JAKARTA – Sebuah seruan lantang untuk keadilan kesehatan menggema di Gedung Pertamina F-MIPA UI, Depok. LBH Digital Informasi dan Teknologi (Digitek) bersama Ikatan Alumni UI (ILUNI) Jawa Barat, Kamis kemarin, sukses menggelar Seminar Strategis Nasional bertajuk “Menjamin Hak Atas Kesehatan: Evaluasi dan Solusi Penonaktifan 7, 4 Juta Peserta PBI BPJS Kesehatan.” Kamis (07/08/2025).
Acara ini mempertemukan para tokoh penting dari pemerintah, lembaga independen, hingga akademisi. Mereka bersatu membedah persoalan besar yang mengancam jutaan masyarakat miskin dan rentan di Indonesia: pencabutan status kepesertaan BPJS Penerima Bantuan Iuran (PBI-JKN) secara masif.
Direktur LBH Digitek Jabar, Dr.
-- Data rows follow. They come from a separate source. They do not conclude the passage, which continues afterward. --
/-! ### recordPrefix -/

@[simp] theorem State.recordPrefix_regs (l : Bool) (g : Option Seg) : (State.recordPrefix l g s).regs = s.regs := rfl
@[simp] theorem State.recordPrefix_upper (l : Bool) (g : Option Seg) : (State.recordPrefix l g s).upper = s.upper := rfl
@[simp] theorem State.recordPrefix_segs (l : Bool) (g : Option Seg) : (State.recordPrefix l g s).segs = s.segs := rfl
@[simp] theorem State.recordPrefix_ip (l : Bool) (g : Option Seg) : (State.recordPrefix l g s).ip = s.ip := rfl
@[simp] theorem State.recordPrefix_pastEnd (l : Bool) (g : Option Seg) : (State.recordPrefix l g s).pastEnd = s.pastEnd := rfl
@[simp] theorem State.recordPrefix_flags (l : Bool) (g : Option Seg) : (State.recordPrefix l g s).flags = s.flags := rfl
@[simp] theorem State.recordPrefix_idtrLimit (l : Bool) (g : Option Seg) : (State.recordPrefix l g s).idtrLimit = s.idtrLimit := rfl
@[simp] theorem State.recordPrefix_idtrBase (l : Bool) (g : Option Seg) : (State.recordPrefix l g s).idtrBase = s.idtrBase := rfl
@[simp] theorem State.recordPrefix_msw (l : Bool) (g : Option Seg) : (State.recordPrefix l g s).msw = s.msw := rfl
@[simp] theorem State.recordPrefix_dr6 (l : Bool) (g : Option Seg) : (State.recordPrefix l g s).dr6 = s.dr6 := rfl
@[simp] theorem State.recordPrefix_nmiMasked (l : Bool) (g : Option Seg) : (State.recordPrefix l g s).nmiMasked = s.nmiMasked := rfl
@[simp] theorem State.recordPrefix_nmiPending (l : Bool) (g : Option Seg) : (State.recordPrefix l g s).nmiPending = s.nmiPending := rfl
@[simp] theorem State.recordPrefix_intrPending (l : Bool) (g : Option Seg) : (State.recordPrefix l g s).intrPending = s.intrPending := rfl
@[simp] theorem State.recordPrefix_copErrorPending (l : Bool) (g : Option Seg) : (State.recordPrefix l g s).copErrorPending = s.copErrorPending := rfl
@[simp] theorem State.recordPrefix_lockSignal (l : Bool) (g : Option Seg) : (State.recordPrefix l g s).lockSignal = s.lockSignal := rfl
@[simp] theorem State.recordPrefix_stepDue (l : Bool) (g : Option Seg) : (State.recordPrefix l g s).stepDue = s.stepDue := rfl
@[simp] theorem State.recordPrefix_ssShadow (l : Bool) (g : Option Seg) : (State.recordPrefix l g s).ssShadow = s.ssShadow := rfl
@[simp] theorem State.recordPrefix_mem (l : Bool) (g : Option Seg) : (State.recordPrefix l g s).mem = s.mem := rfl
@[simp] theorem State.recordPrefix_dirty (l : Bool) (g : Option Seg) : (State.recordPrefix l g s).dirty = s.dirty := rfl
@[simp] theorem State.recordPrefix_pfx (l : Bool) (g : Option Seg) : (State.recordPrefix l g s).pfx = { count := s.pfx.count + 1, lock := s.pfx.lock || l, seg := g.or s.pfx.seg } := rfl
@[simp] theorem State.recordPrefix_draws (l : Bool) (g : Option Seg) : (State.recordPrefix l g s).draws = s.draws := rfl
@[simp] theorem State.recordPrefix_env (l : Bool) (g : Option Seg) : (State.recordPrefix l g s).env = s.env := rfl
@[simp] theorem State.recordPrefix_cfg (l : Bool) (g : Option Seg) : (State.recordPrefix l g s).cfg = s.cfg := rfl

/-! ### retire -/

@[simp] theorem State.retire_regs (l : Bool) (n : Nat) : (State.retire l n s).regs = s.regs := rfl
@[simp] theorem State.retire_upper (l : Bool) (n : Nat) : (State.retire l n s).upper = s.upper := rfl
@[simp] theorem State.retire_segs (l : Bool) (n : Nat) : (State.retire l n s).segs = s.segs := rfl
@[simp] theorem State.retire_ip (l : Bool) (n : Nat) : (State.retire l n s).ip = s.nextIp n := rfl
@[simp] theorem State.retire_pastEnd (l : Bool) (n : Nat) : (State.retire l n s).pastEnd = decide (0xFFFF < s.ip.toNat + (s.pfx.count + n)) := rfl
@[simp] theorem State.retire_flags (l : Bool) (n : Nat) : (State.retire l n s).flags = s.flags := rfl
@[simp] theorem State.retire_idtrLimit (l : Bool) (n : Nat) : (State.retire l n s).idtrLimit = s.idtrLimit := rfl
@[simp] theorem State.retire_idtrBase (l : Bool) (n : Nat) : (State.retire l n s).idtrBase = s.idtrBase := rfl
@[simp] theorem State.retire_msw (l : Bool) (n : Nat) : (State.retire l n s).msw = s.msw := rfl
@[simp] theorem State.retire_dr6 (l : Bool) (n : Nat) : (State.retire l n s).dr6 = s.dr6 := rfl
@[simp] theorem State.retire_nmiMasked (l : Bool) (n : Nat) : (State.retire l n s).nmiMasked = s.nmiMasked := rfl
@[simp] theorem State.retire_nmiPending (l : Bool) (n : Nat) : (State.retire l n s).nmiPending = s.nmiPending := rfl
@[simp] theorem State.retire_intrPending (l : Bool) (n : Nat) : (State.retire l n s).intrPending = s.intrPending := rfl
@[simp] theorem State.retire_copErrorPending (l : Bool) (n : Nat) : (State.retire l n s).copErrorPending = s.copErrorPending := rfl
@[simp] theorem State.retire_lockSignal (l : Bool) (n : Nat) : (State.retire l n s).lockSignal = l := rfl
@[simp] theorem State.retire_stepDue (l : Bool) (n : Nat) : (State.retire l n s).stepDue = s.stepDue := rfl
@[simp] theorem State.retire_ssShadow (l : Bool) (n : Nat) : (State.retire l n s).ssShadow = s.ssShadow := rfl
@[simp] theorem State.retire_mem (l : Bool) (n : Nat) : (State.retire l n s).mem = s.mem := rfl
@[simp] theorem State.retire_dirty (l : Bool) (n : Nat) : (State.retire l n s).dirty = s.dirty := rfl
@[simp] theorem State.retire_pfx (l : Bool) (n : Nat) : (State.retire l n s).pfx = Prefixes.empty := rfl
@[simp] theorem State.retire_draws (l : Bool) (n : Nat) : (State.retire l n s).draws = s.draws + 1 := rfl
@[simp] theorem State.retire_env (l : Bool) (n : Nat) : (State.retire l n s).env = s.env := rfl
@[simp] theorem State.retire_cfg (l : Bool) (n : Nat) : (State.retire l n s).cfg = s.cfg := rfl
Sitti Hikmawatty, SH, menegaskan bahwa isu ini jauh melampaui sekadar urusan data atau administrasi. “Ini soal hidup dan mati bagi jutaan rakyat miskin. Validasi data harus dilakukan hati-hati dan humanis. Penonaktifan ini harus menjadi momentum perbaikan sistem, bukan sekadar pengurangan angka peserta, ” ujarnya.
Pesan tersebut sejalan dengan sambutan pembuka dari Ratu Febriana Erawati, Pembina ILUNI UI Jabar, yang mengajak hadirin menghidupkan kembali motto almamater UI: Veritas, Probitas, Justitia.
Veritas – Mengungkap fakta bahwa penonaktifan ini adalah tragedi kemanusiaan.
Probitas – Mengkritisi kebijakan yang kian menekan rakyat miskin.
Justitia – Mengawal keadilan bagi 7, 4 juta jiwa yang terlempar dari sistem.
Sitti mengajak publik membayangkan kenyataan pahit di balik kebijakan ini:
Seorang ibu hamil di desa terpencil tak bisa berobat karena kartunya dinonaktifkan tanpa pemberitahuan.
Seorang anak dengan penyakit kronis tiba-tiba terhenti pengobatannya karena identitasnya ditolak sistem.
Jutaan keluarga miskin kini berhadapan dengan rumah sakit—tanpa jaminan, tanpa kepastian, tanpa perlindungan.
“Ini bukan wajah keadilan sosial seperti yang dijanjikan UUD 1945. Ini bukan wujud ‘negara hadir’ yang sering kita dengar di panggung kebijakan publik, ” tegasnya.
Dalam sesi diskusi panel, hadir narasumber utama: Prof. Dr. dr. Ascobat Gani, Dr.PH (pakar kesehatan publik), Prof. Heru Susetyo (pakar hukum dan kesejahteraan sosial), serta Ahmad Ansyori (pengamat jaminan sosial). Para ahli ini menyumbangkan pandangan kritis dan solusi konkret.
Seminar ini menghasilkan sejumlah rekomendasi strategis yang akan segera dibawa ke Kementerian, Lembaga Pemerintah, dan DPR RI. Tindak lanjut berupa FGD (Focus Group Discussion) akan memastikan rekomendasi tersebut benar-benar sampai kepada pembuat kebijakan.
Sitti menutup dengan kutipan klasik dari Cicero:
“Salus populi suprema lex esto” – Kesejahteraan rakyat harus menjadi hukum tertinggi.
Ia menegaskan, “Negara wajib menjamin tidak ada satu pun rakyat miskin yang kehilangan hak jaminan kesehatannya hanya karena masalah administratif. Jaminan sosial adalah hak dasar yang tidak boleh ditawar.”